What role has the RWJF Health & Society Scholars program played in furthering your research?
With the time, resources, and mentoring that the RWJF Health & Society Scholars program has provided, I have been able to deepen my knowledge of physiological systems relating to chronic stress exposure. I have also expanded my methodological skills to include measurement of acute physiologic stress responses (EKG, impedance cardiography, and blood pressure). These new techniques allow me to consider the reactivity profiles of individuals and link these profiles to changes in health outcomes over time. These methods provide a range of opportunities to develop a mechanistic understanding of how stressful experiences influence health outcomes over time. The HSS program has also allowed me to develop a broader interdisciplinary perspective on health disparities in the United States, and deeper understanding of the ways that psychology research can contribute to an understanding of these disparities.

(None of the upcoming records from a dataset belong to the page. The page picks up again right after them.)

-- ==== Sys2Proof/Laws/Primitives.lean ====
section
/-! SUPPORT. What the order of finite numbers is, what each port keeps, and which fields `Cfg.conform`
leaves alone. -/

namespace Sys2Proof

open Sys2Proof.Machine

namespace Machine

/-! ## The order of finite numbers -/

theorem F32.isNaN_of_finite {x : Num32} (h : F32.isFinite x = true) : F32.isNaN x = false := by
  rw [F32.isFinite_iff] at h
  unfold F32.isNaN
  exact decide_eq_false (by omega)

/-- Places are ordered as the values they stand for, the zeros sharing one. -/
theorem F32.place_le_iff (x y : Num32) : F32.place x ≤ F32.place y ↔ F32.units x ≤ F32.units y := by
  have h1 := @F32.patUnits_le_iff (F32.mag x) (F32.mag y)
  have h2 := @F32.patUnits_le_iff (F32.mag y) (F32.mag x)
  have hx := @F32.patUnits_le_iff (F32.mag x) 0
  have hy := @F32.patUnits_le_iff (F32.mag y) 0
  have h0 : F32.patUnits 0 = 0 := by decide
  rw [h0] at hx hy
  unfold F32.place F32.units F32.magUnits
  cases F32.sign x <;> cases F32.sign y <;> simp <;> omega

/-- `a ≤ b` on finite numbers. -/
theorem F32.le_iff {a b : Num32} (ha : F32.isFinite a = true) (hb : F32.isFinite b = true) :
    F32.le a b = true ↔ F32.units a ≤ F32.units b := by
  unfold F32.le
  rw [F32.isNaN_of_finite ha, F32.isNaN_of_finite hb]
  simpa using F32.place_le_iff a b

/-- `a < b` on finite numbers. -/
theorem F32.lt_iff {a b : Num32} (ha : F32.isFinite a = true) (hb : F32.isFinite b = true) :
    F32.lt a b = true ↔ F32.units a < F32.units b := by
  unfold F32.lt
  rw [F32.isNaN_of_finite ha, F32.isNaN_of_finite hb]
  have := F32.place_le_iff b a
  simp only [Bool.not_false, Bool.true_and, decide_eq_true_eq]
  omega

/-! ## The ports -/

theorem Prim.finite_isFinite (v : Num32) : F32.isFinite (Prim.finite v) = true := by
  unfold Prim.finite
  split
  · assumption
  · decide

/-- A port that keeps a finite result leaves a finite result alone. -/
theorem Prim.finite_eq {v : Num32} (h : F32.isFinite v = true) : Prim.finite v = v := if_pos h

theorem Prim.signedUnit_inSignedUnit (v : Num32) : F32.inSignedUnit (Prim.signedUnit v) = true := by
  unfold Prim.signedUnit
  split
  · assumption
  · decide

theorem Prim.positive_spec (v : Num32) :
    F32.isFinite (Prim.positive v) = true ∧ 0 < F32.units (Prim.positive v) := by
  unfold Prim.positive
  split
  · next h => simpa using h
  · decide +kernel

/-- Everything a clip to [0, 1] can do. -/
theorem Prim.clip01_cases (f : Num32 → Num32) (v : Num32) :
    (F32.le v F32.zero = true ∧ Prim.clip01 f v = F32.zero) ∨
    (F32.le v F32.zero = false ∧ F32.le F32.one v = true ∧ Prim.clip01 f v = F32.one) ∨
    (F32.le v F32.zero = false ∧ F32.le F32.one v = false ∧
      ((F32.inUnit (f v) = true ∧ Prim.clip01 f v = f v) ∨
        (F32.inUnit (f v) = false ∧ F32.isFinite v = true ∧ Prim.clip01 f v = v) ∨
        (F32.isFinite v = false ∧ Prim.clip01 f v = F32.zero ∧ F32.inUnit (f v) = false))) := by
  unfold Prim.clip01
  cases F32.le v F32.zero <;> cases F32.le F32.one v <;> cases F32.inUnit (f v) <;>
    cases F32.isFinite v <;> simp

/-- A clip to [0, 1] gives a value there. -/
theorem Prim.clip01_inUnit (f : Num32 → Num32) (v : Num32) : F32.inUnit (Prim.clip01 f v) = true := by
  obtain ⟨-, h⟩ | ⟨-, -, h⟩ | ⟨h0, h1, ⟨hu, h⟩ | ⟨-, hv, h⟩ | ⟨-, h, -⟩⟩ := Prim.clip01_cases f v
  · rw [h]
    decide +kernel
  · rw [h]
    decide +kernel
  · rw [h]
    exact hu
  · rw [h]
    have k0 := F32.le_iff hv (show F32.isFinite F32.zero = true by decide)
    have k1 := F32.le_iff (show F32.isFinite F32.one = true by decide) hv
    rw [h0] at k0
    rw [h1] at k1
    have z0 : F32.units F32.zero = 0 := by decide +kernel
    have z1 : F32.units F32.one = (F32.oneUnits : Int) := by decide +kernel
    rw [z0] at k0
    rw [z1] at k1
    have k0' : ¬ F32.units v ≤ 0 := fun hc => absurd (k0.mpr hc) (by decide)
    have k1' : ¬ (F32.oneUnits : Int) ≤ F32.units v := fun hc => absurd (k1.mpr hc) (by decide)
    unfold F32.inUnit
    simp only [hv, Bool.true_and, Bool.and_eq_true, decide_eq_true_eq]
    omega
  · rw [h]
    decide +kernel

/-- Everything a clip to a hard maximum can do to finite operands. -/
theorem Prim.clipMax_cases (f : Num32 → Num32 → Num32) {v m : Num32} (hv : F32.isFinite v = true)
    (hm : F32.isFinite m = true) :
    (F32.units m ≤ F32.units v ∧ Prim.clipMax f v m = m) ∨
    (F32.units v < F32.units m ∧ F32.units v < 0 ∧ Prim.clipMax f v m = v) ∨
    (F32.units v < F32.units m ∧ 0 ≤ F32.units v ∧
      Prim.clipMax f v m = if F32.le (f v m) m then f v m else v) := by
  have k1 := F32.le_iff hm hv
  have k2 := F32.lt_iff hv (show F32.isFinite F32.zero = true by decide)
  have z0 : F32.units F32.zero = 0 := by decide +kernel
  rw [z0] at k2
  unfold Prim.clipMax
  rw [hv, hm, Bool.and_self, if_pos rfl]
  by_cases h1 : F32.units m ≤ F32.units v
  · exact .inl ⟨h1, if_pos (k1.mpr h1)⟩
  · rw [if_neg (fun hc => h1 (k1.mp hc))]
    by_cases h2 : F32.units v < 0
    · exact .inr (.inl ⟨by omega, h2, if_pos (k2.mpr h2)⟩)
    · exact .inr (.inr ⟨by omega, by omega, if_neg (fun hc => h2 (k2.mp hc))⟩)

end Machine

/-! ## The fields `Cfg.conform` leaves alone -/

@[simp] theorem Cfg.conform_srRecip (c : Cfg) : c.conform.srRecip = c.srRecip := rfl
@[simp] theorem Cfg.conform_fMax (c : Cfg) : c.conform.fMax = c.fMax := rfl
@[simp] theorem Cfg.conform_noteModScale (c : Cfg) : c.conform.noteModScale = c.noteModScale := rfl
@[simp] theorem Cfg.conform_ditherScale (c : Cfg) : c.conform.ditherScale = c.ditherScale := rfl
@[simp] theorem Cfg.conform_noteHz (c : Cfg) : c.conform.noteHz = c.noteHz := rfl
@[simp] theorem Cfg.conform_sawIdx (c : Cfg) : c.conform.sawIdx = c.sawIdx := rfl
@[simp] theorem Cfg.conform_sqrIdx (c : Cfg) : c.conform.sqrIdx = c.sqrIdx := rfl
@[simp] theorem Cfg.conform_lerp (c : Cfg) : c.conform.lerp = c.lerp := rfl
@[simp] theorem Cfg.conform_paramToFloat (c : Cfg) : c.conform.paramToFloat = c.paramToFloat := rfl

/-! ## The fields it makes keep a rule -/

@[simp] theorem Cfg.conform_paramScale (c : Cfg) :
    c.conform.paramScale = Prim.positive c.paramScale := rfl
@[simp] theorem Cfg.conform_blSaw (c : Cfg) (p x : Num32) :
    c.conform.blSaw p x = Prim.finite (c.blSaw p x) := rfl
@[simp] theorem Cfg.conform_blSqr (c : Cfg) (p x : Num32) :
    c.conform.blSqr p x = Prim.finite (c.blSqr p x) := rfl
@[simp] theorem Cfg.conform_softClip (c : Cfg) : c.conform.softClip = Prim.softClip c.softClip := rfl
@[simp] theorem Cfg.conform_clipMax (c : Cfg) : c.conform.clipMax = Prim.clipMax c.clipMax := rfl
@[simp] theorem Cfg.conform_clip01 (c : Cfg) : c.conform.clip01 = Prim.clip01 c.clip01 := rfl
@[simp] theorem Cfg.conform_toFixed (c : Cfg) : c.conform.toFixed = Prim.toFixed c.toFixed := rfl
@[simp] theorem Cfg.conform_noise (c : Cfg) (n : Nat) :
    c.conform.noise n = Prim.signedUnit (c.noise n) := rfl

end Sys2Proof
end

What is your current research focus, and why did you select it? What current projects are you working on?
I am currently working on a project which considers the impact of stereotype threat on health trajectories of college students. In this project, I am considering acute physiologic reactivity to academic evaluation as a predictor of changes in biomarkers of physical health across the college years. This study builds on existing stereotype threat research to consider the extent to which negative academic stereotypes influence health of minority college students in predominantly White college contexts.
Where do you see your work going in the near- and/or long-term?
I have recently accepted an Associate Professor position in the College of Human Sciences at Auburn University, Department of Human Development and Family Studies. As a land-grant university with a network of connections to rural and urban counties in Alabama, Auburn University is ideally situated for research on health disparities in the South. Much of the current literature on Black-White disparities has focused on African Americans living in urban areas. However, African Americans living in the rural south are a similarly sized population with even poorer health outcomes — and thus are central to understanding health disparities in the United States. The psychology of Black-White relations in the rural south and the ways in which it may be influencing health and health disparities is a promising possible future direction for my work.